= IITB-Monash Research Academy =

The IITB-Monash Research Academy is a graduate research school located in Mumbai, India. It opened in 2008 as a joint venture between the Indian Institute of Technology Bombay and Monash University. Students of the Academy study for a dual PhD from both institutions, spending time in both Australia and India, with supervisors from both IITB and Monash. The establishment of the academy marked the first time that an Australian university has set up an extensive physical presence in India.

== History ==
In 2006, vice-chancellor of Monash Richard Larkins went on a tour of India with senior Monash staff and an executive from BHP. The tour was led by Monash Dean of Engineering Tam Sridhar, an Indian-Australian professor. The team met with research institutions, public officials and industry research bodies around the country.

After extensive negotiations, Monash University and IITB signed an agreement to undertake joint research and establish a graduate research school together. The agreement was signed on 7 March 2006 in the presence of then Australian Prime Minister John Howard. The academy attracted early industry support, with a commitment from BHP and Infosys to joint research and commercialisation.

The academy was officially opened on 26 November 2008. 36 research projects began immediately, with several hundred further projects in the planning phase.

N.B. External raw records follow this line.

theorem State.driveSynth_kept (s : State) (d : Fin 4) (y : Int) (stamp : Nat) {s0 : State} (hK : Kept s0 s) :
    Kept s0 (State.driveSynth s d y stamp) := by
  unfold State.driveSynth
  repeat' first
    | with_reducible assumption
    | ((try lift_lets -underBinder); intro x; first
        | (have hx : Kept s0 x := ?_; rotate_left; subst x; rotate_left; clear_value x)
        | (have : MemUnits := x; subst x)
        | clear_value x
        | skip)
    | with_reducible apply State.setLoop_kept
    | with_reducible apply State.updateLoop_kept

theorem State.driveF_kept (s : State) (i : Fin 16) (stamp : Nat) (y : Int) {s0 : State} (hK : Kept s0 s) :
    Kept s0 (State.driveF s i stamp y) := by
  unfold State.driveF
  repeat' first
    | with_reducible assumption
    | ((try lift_lets -underBinder); intro x; first
        | (have hx : Kept s0 x := ?_; rotate_left; subst x; rotate_left; clear_value x)
        | (have : MemUnits := x; subst x)
        | clear_value x
        | skip)
    | with_reducible apply State.setBandwidth_kept
    | with_reducible apply State.driveSynth_kept
    | with_reducible apply State.lockCheck_kept
    | with_reducible refine Kept.pair1 ‹_ = _› (State.lockCheck_kept _ _ _ _ ?_)
    | with_reducible apply State.setDpll_kept
    | split

theorem execDpllFMeasurement_kept (sample : FreqSample) (s : State) {s0 : State} (hK : Kept s0 s) :
    KeptO s0 (execDpllFMeasurement sample s) := by
  unfold execDpllFMeasurement
  repeat' first
    | with_reducible assumption
    | ((try lift_lets -underBinder); intro x; first
        | (have hx : Kept s0 x := ?_; rotate_left; subst x; rotate_left; clear_value x)
        | (have : MemUnits := x; subst x)
        | clear_value x
        | skip)
    | with_reducible apply KeptO.next
    | with_reducible apply State.slotFreqMeasure_kept
    | with_reducible apply State.driveF_kept
    | (with_reducible apply Kept.unmk; dsimp only; with_reducible apply Kept.ofF)
    | split

theorem execMediaLoopUpdate_kept (loopB : Bool) (s : State) {s0 : State} (hK : Kept s0 s) :
    KeptO s0 (execMediaLoopUpdate loopB s) := by
  unfold execMediaLoopUpdate
  repeat' first
    | with_reducible assumption
    | ((try lift_lets -underBinder); intro x; first
        | (have hx : Kept s0 x := ?_; rotate_left; subst x; rotate_left; clear_value x)
        | (have : MemUnits := x; subst x)
        | clear_value x
        | skip)
    | with_reducible apply KeptO.next
    | with_reducible apply State.setBandwidth_kept
    | with_reducible apply State.driveSynth_kept
    | with_reducible apply State.lockCheck_kept
    | with_reducible refine Kept.pair1 ‹_ = _› (State.lockCheck_kept _ _ _ _ ?_)
    | with_reducible apply State.setDpll_kept
    | with_reducible apply State.setLoop_kept

theorem State.mediaStep_kept (s : State) (amount : Int) {s0 : State} (hK : Kept s0 s) :
    Kept s0 (State.mediaStep s amount) := by
  unfold State.mediaStep
  repeat' first
    | with_reducible assumption
    | ((try lift_lets -underBinder); intro x; first
        | (have hx : Kept s0 x := ?_; rotate_left; subst x; rotate_left; clear_value x)
        | (have : MemUnits := x; subst x)
        | clear_value x
        | skip)
    | with_reducible apply State.setLoop_kept
    | with_reducible refine Kept.foldl ?_ fun _ _ _ => ?_
    | (with_reducible apply Kept.unmk; dsimp only; with_reducible apply Kept.ofF)
    | (intro _; intros; try beta_reduce)
    | split

theorem execHoldoverRateUpdate_kept (temp : Int) (s : State) {s0 : State} (hK : Kept s0 s) :
    KeptO s0 (execHoldoverRateUpdate temp s) := by
  unfold execHoldoverRateUpdate
  repeat' first
    | with_reducible assumption
    | ((try lift_lets -underBinder); intro x; first
        | (have hx : Kept s0 x := ?_; rotate_left; subst x; rotate_left; clear_value x)
        | (have : MemUnits := x; subst x)
        | clear_value x
        | skip)
    | with_reducible apply KeptO.next
    | with_reducible apply State.updateTemp_kept
    | with_reducible apply State.updateAssist_kept
    | with_reducible apply State.setLoop_kept
    | with_reducible apply State.requestSegment_kept
    | (with_reducible apply Kept.unmk; dsimp only; with_reducible apply Kept.ofF)
    | split

end Sys2Proof.Machine
end

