-- ==== Sys2Proof/Laws/Kept/Captures.lean ====
section
/-! SUPPORT. What the operations of Machine/Captures.lean keep. -/

namespace Sys2Proof.Machine

theorem State.capLose_kept (s : State) (c : Fin 16) {s0 : State} (hK : Kept s0 s) :
    Kept s0 (State.capLose s c) := by
  unfold State.capLose
  repeat' first
    | with_reducible assumption
    | ((try lift_lets -underBinder); intro x; first
        | (have hx : Kept s0 x := ?_; rotate_left; subst x; rotate_left; clear_value x)
        | skip)
    | with_reducible apply State.bump_kept
    | with_reducible apply State.putB_kept
    | with_reducible apply State.log_kept
    | split

theorem State.capPush_kept (s : State) (c : Fin 16) (stamp : Nat) (falling : Bool) {s0 : State} (hK : Kept s0 s) :
    Kept s0 (State.capPush s c stamp falling) := by
  unfold State.capPush
  repeat' first
    | with_reducible assumption
    | ((try lift_lets -underBinder); intro x; first
        | (have hx : Kept s0 x := ?_; rotate_left; subst x; rotate_left; clear_value x)
        | (have : MemUnits := x; subst x)
        | clear_value x
        | skip)
    | with_reducible apply State.capLose_kept
    | with_reducible apply State.setCap_kept
    | (with_reducible apply Kept.unmk; dsimp only; with_reducible apply Kept.ofF)
    | split

theorem execCaptureEdge_kept (capture : Fin 16) (stamp : Nat) (falling : Bool) (stable : Nat) (s : State) {s0 : State} (hK : Kept s0 s) :
    KeptO s0 (execCaptureEdge capture stamp falling stable s) := by
  unfold execCaptureEdge
  repeat' first
    | with_reducible assumption
    | ((try lift_lets -underBinder); intro x; first
        | (have hx : Kept s0 x := ?_; rotate_left; subst x; rotate_left; clear_value x)
        | (have : MemUnits := x; subst x)
        | clear_value x
        | skip)
    | with_reducible apply KeptO.next
    | with_reducible apply State.bump_kept
    | with_reducible apply State.setCap_kept
    | with_reducible apply State.capLose_kept
    | with_reducible apply State.capPush_kept
    | with_reducible apply State.alignFeed_kept
    | (with_reducible apply Kept.unmk; dsimp only; with_reducible apply Kept.ofF)
    | split

theorem execCaptureConvert_kept (capture : Fin 16) (s : State) {s0 : State} (hK : Kept s0 s) :
    KeptO s0 (execCaptureConvert capture s) := by
  unfold execCaptureConvert
  repeat' first
    | with_reducible assumption
    | ((try lift_lets -underBinder); intro x; first
        | (have hx : Kept s0 x := ?_; rotate_left; subst x; rotate_left; clear_value x)
        | (have : MemUnits := x; subst x)
        | clear_value x
        | skip)
    | with_reducible apply KeptO.next
    | with_reducible apply State.setCap_kept
    | with_reducible apply State.count_kept
    | with_reducible apply State.capLose_kept
    | with_reducible apply State.putN_kept
    | with_reducible apply State.putO_kept
    | with_reducible apply State.log_kept
    | (with_reducible apply Kept.unmk; dsimp only; with_reducible apply Kept.ofF)
    | split

theorem execCapAckSeq_kept (capture : Fin 16) (seq : Nat) (s : State) {s0 : State} (hK : Kept s0 s) :
    KeptO s0 (execCapAckSeq capture seq s) := by
  unfold execCapAckSeq
  repeat' first
    | with_reducible assumption
    | ((try lift_lets -underBinder); intro x; first
        | (have hx : Kept s0 x := ?_; rotate_left; subst x; rotate_left; clear_value x)
        | (have : MemUnits := x; subst x)
        | clear_value x
        | skip)
    | with_reducible apply KeptO.next
    | with_reducible apply State.putN_kept
    | split

theorem execRefinEdge_kept (input : Fin 8) (stamp : Nat) (s : State) {s0 : State} (hK : Kept s0 s) :
    KeptO s0 (execRefinEdge input stamp s) := by
  unfold execRefinEdge
  repeat' first
    | with_reducible assumption
    | ((try lift_lets -underBinder); intro x; first
        | (have hx : Kept s0 x := ?_; rotate_left; subst x; rotate_left; clear_value x)
        | (have : MemUnits := x; subst x)
        | clear_value x
        | skip)
    | with_reducible apply KeptO.next
    | with_reducible apply State.setRefin_kept
    | with_reducible apply State.putO_kept
    | with_reducible apply State.slotEdge_kept
    | with_reducible apply State.alignFeed_kept
    | with_reducible apply State.capPush_kept
    | with_reducible refine Kept.foldl ?_ fun _ _ _ => ?_
    | (with_reducible apply Kept.unmk; dsimp only; with_reducible apply Kept.ofF)
    | (intro _; intros; try beta_reduce)
    | split

end Sys2Proof.Machine
end

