theorem State.storeOrbit_kept (s : State) (kind : Nat) (sat : Nat) (message : Nat) (issue : Nat) (content : Bytes) {s0 : State} (hK : Kept s0 s) :
    Kept s0 (State.storeOrbit s kind sat message issue content) := by
  unfold State.storeOrbit
  repeat' first
    | with_reducible assumption
    | ((try lift_lets -underBinder); intro x; first
        | (have hx : Kept s0 x := ?_; rotate_left; subst x; rotate_left; clear_value x)
        | (have hx : Kept s0 x.2 := ?_; rotate_left; subst x; rotate_left; clear_value x)
        | (have : MemUnits := x; subst x)
        | clear_value x
        | skip)
    | (with_reducible apply Kept.unmk; dsimp only; with_reducible apply Kept.ofF)
    | (intro _; intros; try beta_reduce)
    | split

theorem State.adoptSky_kept (s : State) {s0 : State} (hK : Kept s0 s) :
    Kept s0 (State.adoptSky s) := by
  unfold State.adoptSky
  repeat' first
    | with_reducible assumption
    | ((try lift_lets -underBinder); intro x; first
        | (have hx : Kept s0 x := ?_; rotate_left; subst x; rotate_left; clear_value x)
        | (have hx : Kept s0 x.2 := ?_; rotate_left; subst x; rotate_left; clear_value x)
        | (have hx : Kept s0 x.1 := ?_; rotate_left; subst x; rotate_left; clear_value x)
        | (have : MemUnits := x; subst x)
        | clear_value x
        | skip)
    | with_reducible apply State.log_kept
    | with_reducible apply State.adoptLeap_kept
    | (with_reducible apply Kept.unmk; dsimp only; with_reducible apply Kept.ofF)
    | (intro _; intros; try beta_reduce)
    | split

theorem execNavPage_kept (channel : Fin 256) (band : Fin 2) (page : NavPageRead) (s : State) {s0 : State} (hK : Kept s0 s) :
    KeptO s0 (execNavPage channel band page s) := by
  unfold execNavPage
  repeat' first
    | with_reducible assumption
    | ((try lift_lets -underBinder); intro x; first
        | (have hx : Kept s0 x := ?_; rotate_left; subst x; rotate_left; clear_value x)
        | (have : MemUnits := x; subst x)
        | clear_value x
        | skip)
    | with_reducible apply KeptO.next
    | with_reducible apply State.signal_kept
    | with_reducible refine Kept.pair2 ‹_ = _› (State.signal_kept _ _ _ _ _ _ _ ?_)
    | with_reducible apply State.count_kept
    | with_reducible apply State.bump_kept
    | with_reducible apply State.setChannel_kept
    | with_reducible apply State.log_kept
    | with_reducible apply State.storeOrbit_kept
    | with_reducible apply State.adoptSky_kept
    | (with_reducible apply Kept.unmk; dsimp only; with_reducible apply Kept.ofF)
    | split

theorem State.persistOrbit_kept (s : State) {s0 : State} (hK : Kept s0 s) :
    Kept s0 (State.persistOrbit s) := by
  unfold State.persistOrbit
  repeat' first
    | with_reducible assumption
    | ((try lift_lets -underBinder); intro x; first
        | (have hx : Kept s0 x := ?_; rotate_left; subst x; rotate_left; clear_value x)
        | (have : MemUnits := x; subst x)
        | clear_value x
        | skip)
    | (with_reducible apply Kept.unmk; dsimp only; with_reducible apply Kept.ofF)
    | split

theorem execOrbitStorePersist_kept (s : State) {s0 : State} (hK : Kept s0 s) :
    KeptO s0 (execOrbitStorePersist s) := by
  unfold execOrbitStorePersist
  repeat' first
    | with_reducible assumption
    | with_reducible apply KeptO.next
    | with_reducible apply State.persistOrbit_kept
    | split

theorem State.runObs_kept (s : State) (o : SkyObs) {s0 : State} (hK : Kept s0 s) :
    Kept s0 (State.runObs s o) := by
  unfold State.runObs
  repeat' first
    | with_reducible assumption
    | with_reducible apply State.setTracker_kept

theorem State.noteObs_kept (s : State) (channel : Fin 256) (b : Fin 2) {s0 : State} (hK : Kept s0 s) :
    Kept s0 (State.noteObs s channel b) := by
  unfold State.noteObs
  repeat' first
    | with_reducible assumption
    | ((try lift_lets -underBinder); intro x; first
        | (have hx : Kept s0 x := ?_; rotate_left; subst x; rotate_left; clear_value x)
        | (have hx : Kept s0 x.1 := ?_; rotate_left; subst x; rotate_left; clear_value x)
        | (have : MemUnits := x; subst x)
        | clear_value x
        | skip)
    | with_reducible apply State.setChannel_kept

theorem State.placeChannel_kept (s : State) (p : Int × Int × Int) (c : Fin 256) {s0 : State} (hK : Kept s0 s) :
    Kept s0 (State.placeChannel s p c) := by
  unfold State.placeChannel
  repeat' first
    | with_reducible assumption
    | ((try lift_lets -underBinder); intro x; first
        | (have hx : Kept s0 x := ?_; rotate_left; subst x; rotate_left; clear_value x)
        | (have hx : Kept s0 x.2 := ?_; rotate_left; subst x; rotate_left; clear_value x)
        | (have : MemUnits := x; subst x)
        | clear_value x
        | skip)
    | with_reducible apply State.signal_kept
    | with_reducible refine Kept.pair2 ‹_ = _› (State.signal_kept _ _ _ _ _ _ _ ?_)
    | with_reducible apply State.setChannel_kept
    | (with_reducible apply Kept.unmk; dsimp only; with_reducible apply Kept.ofF)
    | split

theorem State.placeChannels_kept (s : State) {s0 : State} (hK : Kept s0 s) :
    Kept s0 (State.placeChannels s) := by
  unfold State.placeChannels
  repeat' first
    | with_reducible assumption
    | ((try lift_lets -underBinder); intro x; first
        | (have hx : Kept s0 x := ?_; rotate_left; subst x; rotate_left; clear_value x)
        | (have : MemUnits := x; subst x)
        | clear_value x
        | skip)
    | with_reducible apply State.placeChannel_kept
    | with_reducible refine Kept.foldl ?_ fun _ _ _ => ?_
    | (with_reducible apply Kept.unmk; dsimp only; with_reducible apply Kept.ofF)
    | (intro _; intros; try beta_reduce)
    | split

theorem State.endSmoothing_kept (s : State) (r : SkyRec) {s0 : State} (hK : Kept s0 s) :
    Kept s0 (State.endSmoothing s r) := by
  unfold State.endSmoothing
  repeat' first
    | with_reducible assumption
    | ((try lift_lets -underBinder); intro x; first
        | (have hx : Kept s0 x := ?_; rotate_left; subst x; rotate_left; clear_value x)
        | (have : MemUnits := x; subst x)
        | clear_value x
        | skip)
    | with_reducible apply State.setChannel_kept
    | (with_reducible apply Kept.unmk; dsimp only; with_reducible apply Kept.ofF)
    | split
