theorem State.holdPins_kept (s : State) {s0 : State} (hK : Kept s0 s) :
    Kept s0 (State.holdPins s) := by
  unfold State.holdPins
  repeat' first
    | with_reducible assumption
    | ((try lift_lets -underBinder); intro x; first
        | (have hx : Kept s0 x := ?_; rotate_left; subst x; rotate_left; clear_value x)
        | (have : MemUnits := x; subst x)
        | clear_value x
        | skip)
    | with_reducible apply State.setDoms_kept
    | (with_reducible apply Kept.unmk; dsimp only; with_reducible apply Kept.ofF)

theorem execTrimLoadComplete_kept (aOk : Bool) (bOk : Bool) (s : State) {s0 : State} (hK : Kept s0 s) :
    KeptO s0 (execTrimLoadComplete aOk bOk s) := by
  unfold execTrimLoadComplete
  repeat' first
    | with_reducible assumption
    | ((try lift_lets -underBinder); intro x; first
        | (have hx : Kept s0 x := ?_; rotate_left; subst x; rotate_left; clear_value x)
        | (have : MemUnits := x; subst x)
        | clear_value x
        | skip)
    | with_reducible apply KeptO.next
    | with_reducible apply State.holdPins_kept
    | with_reducible apply State.putN_kept
    | with_reducible apply State.note_kept
    | with_reducible apply State.setStep_kept
    | with_reducible apply State.setDom_kept
    | with_reducible apply State.drivePins_kept
    | (with_reducible apply Kept.unmk; dsimp only; with_reducible apply Kept.ofF)
    | split

theorem State.startRaw_kept (s : State) {s0 : State} (hK : Kept s0 s) :
    Kept s0 (State.startRaw s) := by
  unfold State.startRaw
  repeat' first
    | with_reducible assumption
    | ((try lift_lets -underBinder); intro x; first
        | (have hx : Kept s0 x := ?_; rotate_left; subst x; rotate_left; clear_value x)
        | (have : MemUnits := x; subst x)
        | clear_value x
        | skip)
    | with_reducible apply State.setDom_kept
    | (with_reducible apply Kept.unmk; dsimp only; with_reducible apply Kept.ofF)

theorem State.seedSnowdrop_kept (s : State) {s0 : State} (hK : Kept s0 s) :
    Kept s0 (State.seedSnowdrop s) := by
  unfold State.seedSnowdrop
  repeat' first
    | with_reducible assumption
    | ((try lift_lets -underBinder); intro x; first
        | (have hx : Kept s0 x := ?_; rotate_left; subst x; rotate_left; clear_value x)
        | (have : MemUnits := x; subst x)
        | clear_value x
        | skip)
    | with_reducible apply State.seed_kept
    | with_reducible apply State.startSeedBound_kept
    | with_reducible apply State.setCondition_kept
    | with_reducible apply State.drivePins_kept
    | split

theorem execTickClockLock_kept (bankA : Nat) (bankB : Nat) (s : State) {s0 : State} (hK : Kept s0 s) :
    KeptO s0 (execTickClockLock bankA bankB s) := by
  unfold execTickClockLock
  repeat' first
    | with_reducible assumption
    | ((try lift_lets -underBinder); intro x; first
        | (have hx : Kept s0 x := ?_; rotate_left; subst x; rotate_left; clear_value x)
        | (have : MemUnits := x; subst x)
        | clear_value x
        | skip)
    | with_reducible apply KeptO.next
    | with_reducible apply State.startRaw_kept
    | with_reducible apply State.setStep_kept
    | with_reducible apply State.bump_kept
    | with_reducible apply State.log_kept
    | with_reducible apply State.putN_kept
    | with_reducible apply State.put_kept
    | with_reducible apply State.restoreModel_kept
    | with_reducible apply State.seedSnowdrop_kept
    | with_reducible refine Kept.foldl ?_ fun _ _ _ => ?_
    | (with_reducible apply Kept.unmk; dsimp only; with_reducible apply Kept.ofF)
    | (intro _; intros; try beta_reduce)
    | split

theorem State.bootBank_kept (s : State) {s0 : State} (hK : Kept s0 s) :
    Kept s0 (State.bootBank s).2 := by
  unfold State.bootBank
  repeat' first
    | with_reducible assumption
    | ((try lift_lets -underBinder); intro x; first
        | (have hx : Kept s0 x := ?_; rotate_left; subst x; rotate_left; clear_value x)
        | (have : MemUnits := x; subst x)
        | clear_value x
        | skip)
    | with_reducible apply State.note_kept
    | split

theorem State.startFirmware_kept (s : State) (bank : Nat) (version : Nat) {s0 : State} (hK : Kept s0 s) :
    Kept s0 (State.startFirmware s bank version) := by
  unfold State.startFirmware
  repeat' first
    | with_reducible assumption
    | ((try lift_lets -underBinder); intro x; first
        | (have hx : Kept s0 x := ?_; rotate_left; subst x; rotate_left; clear_value x)
        | (have hx : Kept s0 x.2 := ?_; rotate_left; subst x; rotate_left; clear_value x)
        | (have hx : Kept s0 x.1 := ?_; rotate_left; subst x; rotate_left; clear_value x)
        | (have : MemUnits := x; subst x)
        | clear_value x
        | skip)
    | with_reducible apply State.setStep_kept
    | with_reducible apply State.setDom_kept
    | with_reducible apply State.putN_kept
    | with_reducible apply State.log_kept
    | with_reducible apply State.logSec_kept
    | with_reducible apply State.tamperErase_kept
    | with_reducible refine Kept.foldl ?_ fun _ _ _ => ?_
    | (with_reducible apply Kept.unmk; dsimp only; with_reducible apply Kept.ofF)
    | (intro _; intros; try beta_reduce)
    | split

theorem State.bootRevert_kept (s : State) {s0 : State} (hK : Kept s0 s) :
    Kept s0 (State.bootRevert s) := by
  unfold State.bootRevert
  repeat' first
    | with_reducible assumption
    | ((try lift_lets -underBinder); intro x; first
        | (have hx : Kept s0 x := ?_; rotate_left; subst x; rotate_left; clear_value x)
        | (have : MemUnits := x; subst x)
        | clear_value x
        | skip)
    | with_reducible apply State.setBoot_kept
    | with_reducible apply State.note_kept
    | split

theorem execFirmwareBootCheck_kept (download : Option Bytes) (s : State) {s0 : State} (hK : Kept s0 s) :
    KeptO s0 (execFirmwareBootCheck download s) := by
  unfold execFirmwareBootCheck
  repeat' first
    | with_reducible assumption
    | ((try lift_lets -underBinder); intro x; first
        | (have hx : Kept s0 x := ?_; rotate_left; subst x; rotate_left; clear_value x)
        | (have : MemUnits := x; subst x)
        | clear_value x
        | skip)
    | with_reducible apply KeptO.next
    | with_reducible apply State.bootRevert_kept
    | with_reducible apply State.bootBank_kept
    | with_reducible refine Kept.pair2 ‹_ = _› (State.bootBank_kept _ ?_)
    | with_reducible apply State.startFirmware_kept
    | with_reducible apply State.holdPins_kept
    | with_reducible apply State.freeNat_kept
    | with_reducible refine Kept.pair2 ‹_ = _› (State.freeNat_kept _ ?_)
    | with_reducible apply State.note_kept
    | (with_reducible apply Kept.unmk; dsimp only; with_reducible apply Kept.ofF)
    | split

theorem execDramTrainingComplete_kept (fail : Fin 16) (capacity : Nat) (ms : Nat) (s : State) {s0 : State} (hK : Kept s0 s) :
    KeptO s0 (execDramTrainingComplete fail capacity ms s) := by
  unfold execDramTrainingComplete
  repeat' first
    | with_reducible assumption
    | ((try lift_lets -underBinder); intro x; first
        | (have hx : Kept s0 x := ?_; rotate_left; subst x; rotate_left; clear_value x)
        | skip)
    | with_reducible apply KeptO.next
    | with_reducible apply State.putN_kept
    | with_reducible apply State.setStep_kept
    | with_reducible apply State.log_kept
    | split
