/-- With its last sample taken a capture is kept; then it is solved, or its request ends. -/
theorem exec_gristCaptureComplete_due {s : State} {src : GristFrom} {k : Nat} (hstore : storeWf s.obj = true)
    (hreq : s.sky.grist.req = some (src, k)) (hstate : s.n Obj.grist_state = 2)
    (hlast : sampleStamp (s.sky.grist.n0 + s.sky.grist.length * 61380) ≤ s.stamp) (samples : Bytes) :
    ∃ u, TakesSnapshot s u samples ∧ exec (.gristCaptureComplete samples) s
      = .next (if src = .owner false then u.gristEnd else u.putN Obj.grist_state 3) := by
  show ∃ u, _ ∧ execGristCaptureComplete samples s = _
  unfold execGristCaptureComplete
  extract_lets x last first stepped flags seq header kept u v
  simp -zeta only [show x.req = some (src, k) from hreq]
  rw [if_neg (by simp [hstate, last, x, hlast])]
  have hlogged : v.obj = (u.putN Obj.grist_sequence seq).obj := State.log_obj _ _ _ _ (by decide)
  have hsky : v.sky = u.sky := State.log_sky ..
  refine ⟨v, ⟨?_, ?_, by rw [hsky]; rfl, by rw [hsky]; rfl⟩, ?_⟩
  · rw [hlogged]
    exact State.storeWf_putN (s := u) hstore _ _
  · rw [State.n_of_obj hlogged, State.n_putN_same (s := u) hstore]
  · match src with
    | .owner false | .owner true | .steep | .verify => rfl

/-! ## GRIST_SOLVE_COMPLETE (R224, R72, R73) -/

section
variable {s : State}

theorem exec_gristSolveComplete_unusable {src : GristFrom} {k : Nat} (hreq : s.sky.grist.req = some (src, k))
    (hstate : s.n Obj.grist_state = 3) (hband0 : bit s.sky.grist.flags 1 = false) (hband1 : bit s.sky.grist.flags 2 = false) :
    exec .gristSolveComplete s = .next (
      let u := (s.putN Obj.grist_fix_status 5).log 0 0x300F (be 1 5 ++ durToBytes 0)
      (u.setGrist { u.sky.grist with fix := none }).gristEnd) := by
  show execGristSolveComplete s = _
  simp only [execGristSolveComplete, hreq, hstate, hband0, hband1]
  rfl

/-- The samples of a band as a solve takes them: none of a band that is off or was sent a script. -/
def State.solveSamples (s : State) (b : Fin 2) : List (Int × Int) :=
  if bit s.sky.grist.flags (b + 1) && !(bit s.sky.grist.scripted b) then
    (everyOther (s.sky.grist.samples.drop b)).map fun y => s.sampleOf b y.toNat else []

/-- One candidate time from enough satellites, of a request of the owner's: the fix is shown, journalled and meets the
timebase. -/
theorem exec_gristSolveComplete_fix {solve : Bool} {k : Nat} {t w f sigma3 : Int}
    (hreq : s.sky.grist.req = some (.owner solve, k)) (hstate : s.n Obj.grist_state = 3)
    (husable : (bit s.sky.grist.flags 1 = true ∧ bit s.sky.grist.scripted 0 = false)
      ∨ (bit s.sky.grist.flags 2 = true ∧ bit s.sky.grist.scripted 1 = false))
    (hprior : s.gristPrior (sampleStamp s.sky.grist.n0) = some (t, w))
    (henough : (if s.positionInUse.isSome then 3 else 6)
      ≤ Config.gristSatellites [s.solveSamples 0, s.solveSamples 1] (s.ephemerides t) s.positionInUse t w)
    (hone : Config.gristCandidates [s.solveSamples 0, s.solveSamples 1] (s.ephemerides t) s.positionInUse t w = [(f, sigma3)]) :
    exec .gristSolveComplete s = .next (
      let first := sampleStamp s.sky.grist.n0
      let u := s.putN Obj.grist_fix_status 1
      let err := unitsToNs (u.seg.convert first - f)
      let unc := sigma3 + s.n Obj.coarse_fix_margin
      let v := ((u.putN Obj.grist_fix_time_error err).putN Obj.grist_fix_uncertainty unc).log 0 0x300F (be 1 1 ++ durToBytes err)
      ((v.setGrist { v.sky.grist with fix := some (f, unc, first) }).meetFix f unc first).gristEnd) := by
  have hbands : ((bit s.sky.grist.flags 1 && !(bit s.sky.grist.scripted 0))
      || (bit s.sky.grist.flags 2 && !(bit s.sky.grist.scripted 1))) = true := by
    obtain ⟨hon, hquiet⟩ | ⟨hon, hquiet⟩ := husable <;> simp [hon, hquiet]
  unfold State.solveSamples at henough hone
  show execGristSolveComplete s = _
  simp only [execGristSolveComplete, hreq, hstate, hbands, hprior, if_neg (Nat.not_lt.mpr henough), hone]
  rfl

end

/-! ## SLOT_CONFIG_COMMIT (R119, R22) -/

/-- The slot is bound to its new source, and the sky domain's power follows. -/
def State.commitSlot (s : State) (i : Fin 16) (enable : Bool) (kind number : Nat) : State :=
  ((((s.putB (Obj.slot_enable i) enable).putN (Obj.source_kind i) kind).putN (Obj.source_number i) number).bindSlot i
    enable).skyPower

/-- Unless the commit binds a sky receiver that no slot was bound to, no start is classed; a sky slot newly enabled in STEEP
asks for a capture for the seed. -/
theorem exec_slotConfigCommit_noStart {s : State} {i : Fin 16} {enable : Bool} {kind number : Nat}
    (hstart : (!s.skyBound && (s.commitSlot i enable kind number).skyBound) = false) :
    exec (.slotConfigCommit i enable kind number) s = .next (
      let u := s.commitSlot i enable kind number
      if enable && kind == 6 && !(s.slotEnabled i && s.kind i == 6) && u.mode.cur = .steep && !u.gristBusy then
        u.gristBegin .steep
      else u) := by
  show execSlotConfigCommit i enable kind number s = _
  unfold State.commitSlot at hstart ⊢
  simp only [execSlotConfigCommit, hstart, Bool.false_and, Bool.false_eq_true, if_false, apply_ite Host.Outcome.next]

By June 2009, 41 PhD students were enrolled at the academy. By 2012, that number had risen to 80. It is expected that the Academy will eventually house around 250-300 PhD students at any one time.

== Research ==

The academy's research encompasses a range of issues of concern to industry and government in Australia and India. This includes clean energy, water, biotechnology, infrastructure engineering, stem cells, advanced computational engineering and nanotechnology. The academy has five foundation partners, each of whom will contribute around $1–2 million in research sponsorship in the early years of the academy. The foundation partners were Infosys, BHP, Shell, the CSIRO and the Australian Stem Cell Centre.

== Location ==
The academy is located at IITB's campus in Powai, Mumbai.

== Governance ==
The IITB-Monash Research Academy is governed by a board of directors, advisory council (a consultative body), and chief executive officer. The board consists primarily of senior management figures from Monash and IITB. The advisory council is made up of leaders from scientific research and industry, including Narayana Murthy (founder of Indian software company Infosys) and Australian biologist Gustav Nossal. Mohan Krishnamoorthy was the CEO of the Academy from 2008-2015. Professor Murali Sastry was the CEO from 2015-2020. The current CEO is M. S. Unnikrishnan.